Perhaps it’s telling that the film’s most expressive action beat is reserved for a robot, but even that display — an homage of sorts to Yoda’s unexpected ambush at the end of “Attack of the Clones” — is too gagged by its own desperate bad-assery to deliver even a fraction of the fist-pumping fun that George Lucas was able to generate in 2002. George Lucas! In 2002!

At least Kora has a slightly better chance to shine than the rest of their counterparts; not on the battlefield, where she’s subject to the same bland series of sword fights and dirt explosions as everybody else, but at least in the backstory that led her there. The character’s tragic foundation is rooted in one of the single goofiest things I’ve ever seen on a movie screen (a string quartet with bags over their faces performs during a coup attempt, their live accompaniment growing more intense as the slaughter begins a few feet away), and it ends with Kora experiencing a change of heart so abrupt that she should probably see a cardiologist. Still, somewhere in between she’s forced to make a powerful decision that puts her at odds with her own violent potential.

There’s a potentially intriguing storm at work inside her soul, and a better film that didn’t waste Kora’s pathos and fury on Skrein’s one-note uber-villain might have done something with it. But this is not that film, Boutella is denied any chance to meaningfully process her character’s pain, and the unintentionally comedic bit where she laments the death of a comrade by seething “Why can’t I have this one thing?” doesn’t feel like a soldier’s anguished expression of unfathomable loss so much as it does a first-draft placeholder that Snyder and co. forgot to re-write.

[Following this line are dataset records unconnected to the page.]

/-- The fields of an RCB in the layout of R99, with KIND 1. -/
def Rcb.bytes (r : Rcb) : List Byte :=
  padTo 256 (leBytes 1 1 ++ leBytes 1 (flagBit r.fusel1 6 + r.vmode * 16 + flagBit r.acommit 3 + r.prio) ++ leBytes 2 r.fdid.toNat ++
    leBytes 4 r.inh.toNat ++ leBytes 8 r.parent.toNat ++ leBytes 8 r.child.toNat ++ leBytes 8 0 ++ leBytes 8 r.handler.toNat ++
    leBytes 8 r.entry.toNat ++ leBytes 4 r.gx ++ leBytes 4 r.gy ++ leBytes 4 r.gz ++ leBytes 1 r.groups ++ leBytes 1 r.gregs ++ leBytes 1 r.cregs ++
    leBytes 1 r.scr ++ leBytes 1 r.acc ++ leBytes 1 r.dist ++ leBytes 1 (flagBit r.pair 0) ++ leBytes 1 0 ++ leBytes 4 r.parkt ++
    leBytes 8 r.parka.toNat ++ leBytes 4 r.pslots ++ leBytes 4 r.psz ++ leBytes 8 r.vobase.toNat ++ leBytes 4 r.vosize ++ leBytes 2 r.cto ++
    leBytes 1 r.boosta ++ leBytes 1 0 ++ (r.budgets.flatMap fun w => leBytes 4 w.toNat) ++ leBytes 4 0 ++ leBytes 8 r.csptr.toNat ++ leBytes 2 r.cscnt)

/-- An entry of section 3. -/
def State.gridEntry (s : State) (n : Nat) : List Byte :=
  let g := s.gridAt n
  let keys := s.accounts.map fun e => e.1
  let index (k : Nat) : Nat := (keys.findIdx? fun x => x == k).getD 0xFFFF
  let accounts := ((g.accounts.map index) ++ List.replicate 4 0xFFFF).take 4
  padTo 512 (g.eff.bytes ++ leBytes 8 g.rcb.toNat ++ leBytes 4 g.queue ++ leBytes 4 g.record ++ leBytes 4 g.order ++ leBytes 4 g.next ++
    leBytes 4 g.retired.length ++ leBytes 4 g.cg.toNat ++ leBytes 2 g.eff.prio ++ leBytes 2 n ++ accounts.flatMap fun i => leBytes 2 i)

/-- The state of a task slot as a number. -/
def TaskState.code : TaskState → Nat
  | .free => 0 | .running => 1 | .committing => 2 | .discarding => 3

/-- The next free block of a task's overflow area. -/
def Task.nextBlock (t : Task) : Nat := ((List.range (t.voUsed.length + 1)).find? fun i => !t.voUsed.contains i).getD 0

/-- An entry of section 4. -/
def State.taskEntry (s : State) (n : Nat) : List Byte :=
  let t := s.taskAt n
  padTo 32 (leBytes 4 (t.gen.toNat * 2 ^ 17 + n) ++ leBytes 1 t.state.code ++ leBytes 1 t.ctx ++ leBytes 2 t.fdid.toNat ++
    leBytes 4 (flagBit t.e 0 + flagBit t.nr 1 + flagBit t.ovf 2 + flagBit t.acommit 3) ++ leBytes 8 t.voBase.toNat ++ leBytes 4 t.voBlocks ++
    leBytes 4 t.nextBlock)

/-- The saved teams (R46): pre-empted ones, parked ones, and those that wait to come back. -/
def State.savedTeams (s : State) : List Nat :=
  tkeys s.teams fun _ t => t.state == .preempted || t.state == .parked || (t.state == .queued && t.restore)

/-- The saved teams in the head-part order of R125. -/
def State.savedOrder (s : State) : List Nat :=
  let key (k : Nat) : Nat × Nat × Nat := s.headKey { level := 0, head := true, grid := (s.teamAt k).grid, teams := [k] }
  let le (a b : Nat × Nat × Nat) : Bool := a.1 < b.1 || a.1 == b.1 && (a.2.1 < b.2.1 || a.2.1 == b.2.1 && a.2.2 ≤ b.2.2)
  s.savedTeams.mergeSort fun a b => le (key a) (key b)

/-- An entry of section 5. -/
def State.teamEntry (s : State) (k : Nat) : List Byte :=
  let t := s.teamAt k
  let park := t.slot.isSome
  let grids := s.grids.map fun e => e.1
  padTo 32 (leBytes 8 (s.areaOf k park).base ++ leBytes 1 (if park then 0 else 1) ++ leBytes 1 t.ctx ++
    leBytes 2 ((grids.findIdx? fun g => g == t.grid).getD 0xFFFF) ++ leBytes 4 t.tix.toNat ++ leBytes 2 (t.home.getD t.core) ++
    leBytes 2 (s.gridAt t.grid).eff.prio)

/-- An entry of section 6. -/
def Account.entry (a : Account) : List Byte :=
  padTo 32 (leBytes 2 a.ctx ++ leBytes 2 a.res ++ leBytes 2 a.share ++ leBytes 2 (flagBit a.hard 0) ++ leBytes 8 a.node.toNat ++ leBytes 8 a.limit)

/-- The sections of the image with their entry counts. -/
def State.sections (s : State) : List (List Byte × Nat) :=
  let cs := s.residentCtxs
  let qs := tkeys s.queues fun _ q => q.state != .off
  let ts := tkeys s.tasks fun _ t => t.state != .free
  let saved := s.savedOrder
  [(cs.flatMap s.ctxEntry, cs.length), (cs.flatMap fun c => (s.ctxAt c).plaza, cs.length), (qs.flatMap s.queueEntry, qs.length),
    (s.grids.flatMap fun e => s.gridEntry e.1, s.grids.length), (ts.flatMap s.taskEntry, ts.length), (saved.flatMap s.teamEntry, saved.length),
    (s.accounts.flatMap fun e => e.2.entry, s.accounts.length)]

/-- The image: its header, then the sections, each at a 4 KiB boundary. -/
def State.imageBytes (s : State) : List Byte :=
  let parts := s.sections.map fun p => (padPage p.1, p.2)
  let (table, len) := parts.foldl (fun (t : List Byte × Nat) p => (t.1 ++ leBytes 8 t.2 ++ leBytes 8 p.2, t.2 + p.1.length)) ([], 4096)
  padTo 4096 (leBytes 4 1 ++ leBytes 4 s.peer.devid.toNat ++ leBytes 8 s.bclks ++ leBytes 8 len ++ leBytes 8 0 ++ table) ++
    parts.flatMap fun p => p.1

/-- The saves take what came after them (R47): the events that the Plaza has latched and the districts' counts. -/
def State.patchSaves (s : State) : State :=
  s.savedTeams.foldl (fun s k =>
    let t := s.teamAt k
    let park := t.slot.isSome
    let e := (s.gridAt t.grid).eff
    let a := s.areaOf k park
    let s := s.putArea a 48 (leBytes 4 (tgetD s.districts (s.districtKey t) {}).cd.toNat)
    t.kept.foldl (fun s (_, g) =>
      if t.live.getLsbD g.gix then s.putArea a (4096 + g.gix * e.recordSize park + 16) (leBytes 4 (g.pev ||| g.latch).toNat) else s) s) s

/-! ## The checkpoint list (R45) -/

/-- An entry of the checkpoint list: source, length, destination, device and port. -/
structure CkEntry where
  src : Nat
  len : Nat
  dst : Nat
  dev : BitVec 14
  port : Nat
  deriving DecidableEq, Repr

/-- The entries of the list from an address on, up to the first of length zero; nothing where one is malformed. -/
def State.ckList (s : State) (at' : Nat) : Nat → Option (State × List CkEntry)
  | 0 => none
  | fuel + 1 =>
    if at' + 32 > memTop then none
    else
      let (s, bs) := s.readNow at' 32
      let n (off k : Nat) : Nat := bytesAt bs off k
      if n 8 8 == 0 then some (s, [])
      else if n 0 8 % 4096 != 0 || n 8 8 % 4096 != 0 || n 16 8 % 4096 != 0 || n 24 2 ≥ 2 ^ 14 || n 26 1 ≥ 16 || n 27 5 != 0 ||
          n 0 8 + n 8 8 > memTop || n 16 8 ≥ 2 ^ 50 then none
      else
        match s.ckList (at' + 32) fuel with
        | none => none
        | some (s, l) => some (s, { src := n 0 8, len := n 8 8, dst := n 16 8, dev := BitVec.ofNat 14 (n 24 2), port := n 26 1 } :: l)

/-! ## CKCTL (R44, R46) -/

/-- A checkpoint starts (R46): dispatch is halted, every resident team is to be pre-empted, incomplete collectives fail, and boost
requests end. -/
def State.startCheckpoint (s : State) : State :=
  let ck := { s.peer.ck with state := .quiesce, result := 0, committing := false, pages := 0, ports := [], run := s.peer.ck.run + 1 }
  let s := s.setCk ck
  let s := { s with groups := tmap s.groups fun _ g => { g with boost := false } }
  let s := (tkeys s.teams fun _ t => !t.state.over).foldl (fun s k => s.nameCause k .quiesce) s
  (tkeys s.colls fun _ c => !c.ended && c.failedAt.isNone).foldl (fun s k => s.collFails k) s

/-- A write of GO, ABORT or RESTORE is ignored. -/
def State.ckIgnored (s : State) : State := s.setCk { s.peer.ck with err := true }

Maybe Kora’s emotions will be more fleshed out in the director’s cut, or in any of the subsequent “Rebel Moon” movies that Snyder has recently threatened to make (in what a cynic might see as a deliberate attempt to distract people from the mind-numbing anticlimax of this one). In some respects “The Scargiver” feels even less salvageable than “A Child of Fire,” as no amount of additional, R-rated violence could redeem the unstructured banality of Snyder’s beige-bland action, but it’s possible that his characters might find another dimension — or a single dimension — from some of the interstitial dialogue scenes that may have been lost along the way.

Regardless, this franchise certainly has room to grow, as Noble is never framed as anything more than the first boss in Kora’s quest to confront her adoptive father. If this catastrophic bore of a film isn’t game over for “Rebel Moon,” then nothing will be able to stand in her way.

Grade: D

“Rebel Moon — Part Two: The Scargiver” is now available to stream on Netflix.